# CartPole PPO Walkthrough

This notebook demonstrates how to:

1. Train a PPO agent on `CartPole-v1` using the training script.
2. Visualize the resulting training curve.
3. Run inference and watch the trained policy interact with the environment.

It is intended as a readable, step-by-step companion to the scripts in this project.

## 1. Imports and Setup

This cell imports the necessary Python packages.
Make sure you have installed all dependencies from `requirements.txt` before running the notebook.

In [None]:
import matplotlib.pyplot as plt
import pandas as pd
from pathlib import Path

from cartpole.cartpole_ppo_train import train_cartpole, create_directories, load_monitor_csv
from cartpole.cartpole_ppo_infer import run_inference

## 2. Train the PPO Agent

Here we call the `train_cartpole` function from `cartpole_ppo_train.py`.
You can adjust the number of timesteps to trade off training time vs. performance.

In [None]:
total_timesteps = 100_000  # You can increase this for better performance
train_cartpole(total_timesteps=total_timesteps, model_name="cartpole_ppo_model_notebook", seed=0)

## 3. Visualize Training Rewards

The training script logs episode rewards using a Monitor wrapper.
Here we load that log and plot the rewards directly in the notebook.

In [None]:
paths = create_directories()
monitor_df = load_monitor_csv(paths.logs_dir)
monitor_df.head()

In [None]:
episode_rewards = monitor_df["episode_reward"].values
episodes = range(1, len(episode_rewards) + 1)
rolling_rewards = pd.Series(episode_rewards).rolling(10).mean()
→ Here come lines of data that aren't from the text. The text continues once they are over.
/-- Operand fields in the T format. -/
structure TArgs where
  x : Bool
  rd : BitVec 5
  ra : BitVec 5
  rb : BitVec 5
  rc : BitVec 5
  pr : BitVec 3
  fb : BitVec 2
deriving DecidableEq, Repr

/-- Operand fields in the U format; `low` is bits [1:0], which must be 0. -/
structure UArgs where
  x : Bool
  rd : BitVec 5
  ra : BitVec 5
  queue : BitVec 10
  pr : BitVec 3
  low : BitVec 2
deriving DecidableEq, Repr

/-- Operand fields in the B format. -/
structure BArgs where
  x : Bool
  pr : BitVec 3
  pn : Bool
  off21 : BitVec 21
deriving DecidableEq, Repr

/-- What the Spine reads at one management tick (R30, R527): 64 junction temperatures in 1/16 °C, 9 rail voltages in mV,
128 minimum slacks in 0.1 %, the regulator's read-back in mV (none: the bus failed), and whether core speed fell below
the range of R34. -/
structure TickReadings where
  temps : List (BitVec 16)
  vmons : List (BitVec 16)
  pace : List (BitVec 16)
  readback : Option (BitVec 16)
  critical : Bool
deriving DecidableEq, Repr

/-- A completion ring or receive ring whose RING_CTL register resets its write index (R186). -/
inductive RingId where
  | couch (b : Fin 16)
  | press (b : Fin 16)
  | imp
  | backChannel
  | ing (e : Fin 16)
  | tm
  | time
  | timeRx
  | aud
  | cvu (u : Fin 32)
deriving DecidableEq, Repr

/-- One run of samples in an ST 2110-20 packet: row, byte offset of the run in the row, and its bytes. -/
structure RowPiece where
  row : Nat
  field : Bool
  offset : Nat
  data : List Byte
deriving DecidableEq, Repr

/-- An RTP packet as a session sees it: extended sequence number, timestamp, marker bit, the sample row pieces
(ST 2110-20), the sample frames (ST 2110-30: one piece a frame, its data one 32-bit little-endian word per channel, MSB-aligned) or
the plain payload (every other kind), and, for compressed kinds, whether it ends an access unit. -/
structure RtpPacket where
  seq : Word
  ts : Word
  marker : Bool
  pieces : List RowPiece
  payload : List Byte
  auEnd : Bool
deriving DecidableEq, Repr

/-- One SDI line at its EAV: line of the active picture, its bytes, CRC result, the measured raster, and the embedded audio frames it
carried, one word per channel, MSB-aligned, with the pairs whose channel status says non-audio (byte 0 bit 1). -/
structure SdiLine where
  line : Nat
  data : List Byte
  crcOk : Bool
  width : BitVec 15
  height : BitVec 14
  payloadIdOk : Bool
  audio : List (List Word)
  nonPcm : List Nat
deriving DecidableEq, Repr

/-- An upstream Folio packet as it arrives (R326, R328, R331): the lane it arrived on, its 32-byte header, and its encrypted data with the 16-byte tag
behind them. -/
structure UpFrame where
  lane : BitVec 6
  header : List Byte
  body : List Byte
deriving DecidableEq, Repr

/-- A frame as a MAC receives it: whether FCS and PCS were good, and its bytes from destination address to the end of the payload, or of the ICV
when it is protected. -/
structure RxFrame where
  fcsOk : Bool
  bytes : List Byte
deriving DecidableEq, Repr

/-- A token-bucket shaper: subscriber node n, or service node k of port q as 8q + k (R403). -/
inductive ShaperId where
  | sub (n : Fin 1024)
  | svc (n : Fin 336)
deriving DecidableEq, Repr

/-- What a lane carried since it was last asked: how many bits it sent, and the bits it received, the first first (R429-R431). -/
structure LaneBits where
  sent : Nat
  got : List Bool
deriving DecidableEq, Repr

/-- A lane and what it carried since it was last asked. -/
structure LaneRun where
  lane : Fin 58
  bits : LaneBits
deriving DecidableEq, Repr

/-- A received PTP message: sourcePortIdentity, sequenceId, domain, the lane crossing time of an event message in 2⁻¹⁶ ns on
the port's base, the timestamp it carries, its correction, whether it is two-step, the port it answers, and its bytes from
the common header onwards. -/
structure PtpMsg where
  source : BitVec 80
  seqId : BitVec 16
  domain : Byte
  crossing : Int
  carried : Int
  correction : Int
  twoStep : Bool
  answers : BitVec 80
  bytes : List Byte
deriving DecidableEq, Repr

/-- A 192-frame AES3 block: channel status and user bytes of subframes A and B (24 each). -/
structure Aes3Block where
  csA : List Byte
  csB : List Byte
  uA : List Byte
  uB : List Byte
deriving DecidableEq, Repr

/-- What finds a frame sync (R466, R468, R472): a serial port, an AES3 receiver with the validity bits of its two subframes, or the PDM inputs, whose
"samples" are the 64 bits of each microphone as two words. -/
inductive AudioIn where
  | serial (p : Fin 16)
  | aes (a : Fin 4) (vA vB : Bool)
  | pdm
deriving DecidableEq, Repr

/-- The two senders of Clasp envelopes: PF1 on channels 32 and 33, the Spine on 34 and 35 (Commands, R493). -/
inductive ClaspSide where
  | pf1 | spine
deriving DecidableEq, Repr

/-- One command entry of a host queue as the Spine fetches it (R511), with what the outside answers during it: the bytes of the
host buffer a command reads, the levels of the 32 GPIO pins, bytes an SMBus device returned and the index of a NACKed byte, whether
PCIe failed during the command, and whether the flash reported an error. -/
structure HostCmd where
  entry : List Byte
  hostData : List Byte
  pins : Word
  smbusData : List Byte
  smbusNack : Option Nat
  pcieFail : Bool
  flashFail : Bool
deriving DecidableEq, Repr

/-- The levels of the straps (R533) and of TEST_EN (R573) at the end of device reset. -/
structure Straps where
  bootSrc : Bool
  svcMode : Bool
  twinPrio : Bool
  testEn : Bool
deriving DecidableEq, Repr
plt.figure(figsize=(10, 6))
plt.plot(episodes, episode_rewards, label="Episode reward", alpha=0.4)
plt.plot(episodes, rolling_rewards, label="Rolling mean (10 eps)", linewidth=2)
plt.xlabel("Episode")
plt.ylabel("Reward")
plt.title("CartPole PPO Training Rewards (Notebook Run)")
plt.grid(True, alpha=0.3)
plt.legend()
plt.show()

## 4. Run Inference / Visualization

Finally, we run inference using the helper `run_inference` function.
This will open a render window (depending on platform) and execute a few episodes.

In [None]:
run_inference(model_name="cartpole_ppo_model_notebook", episodes=3, render_mode="human")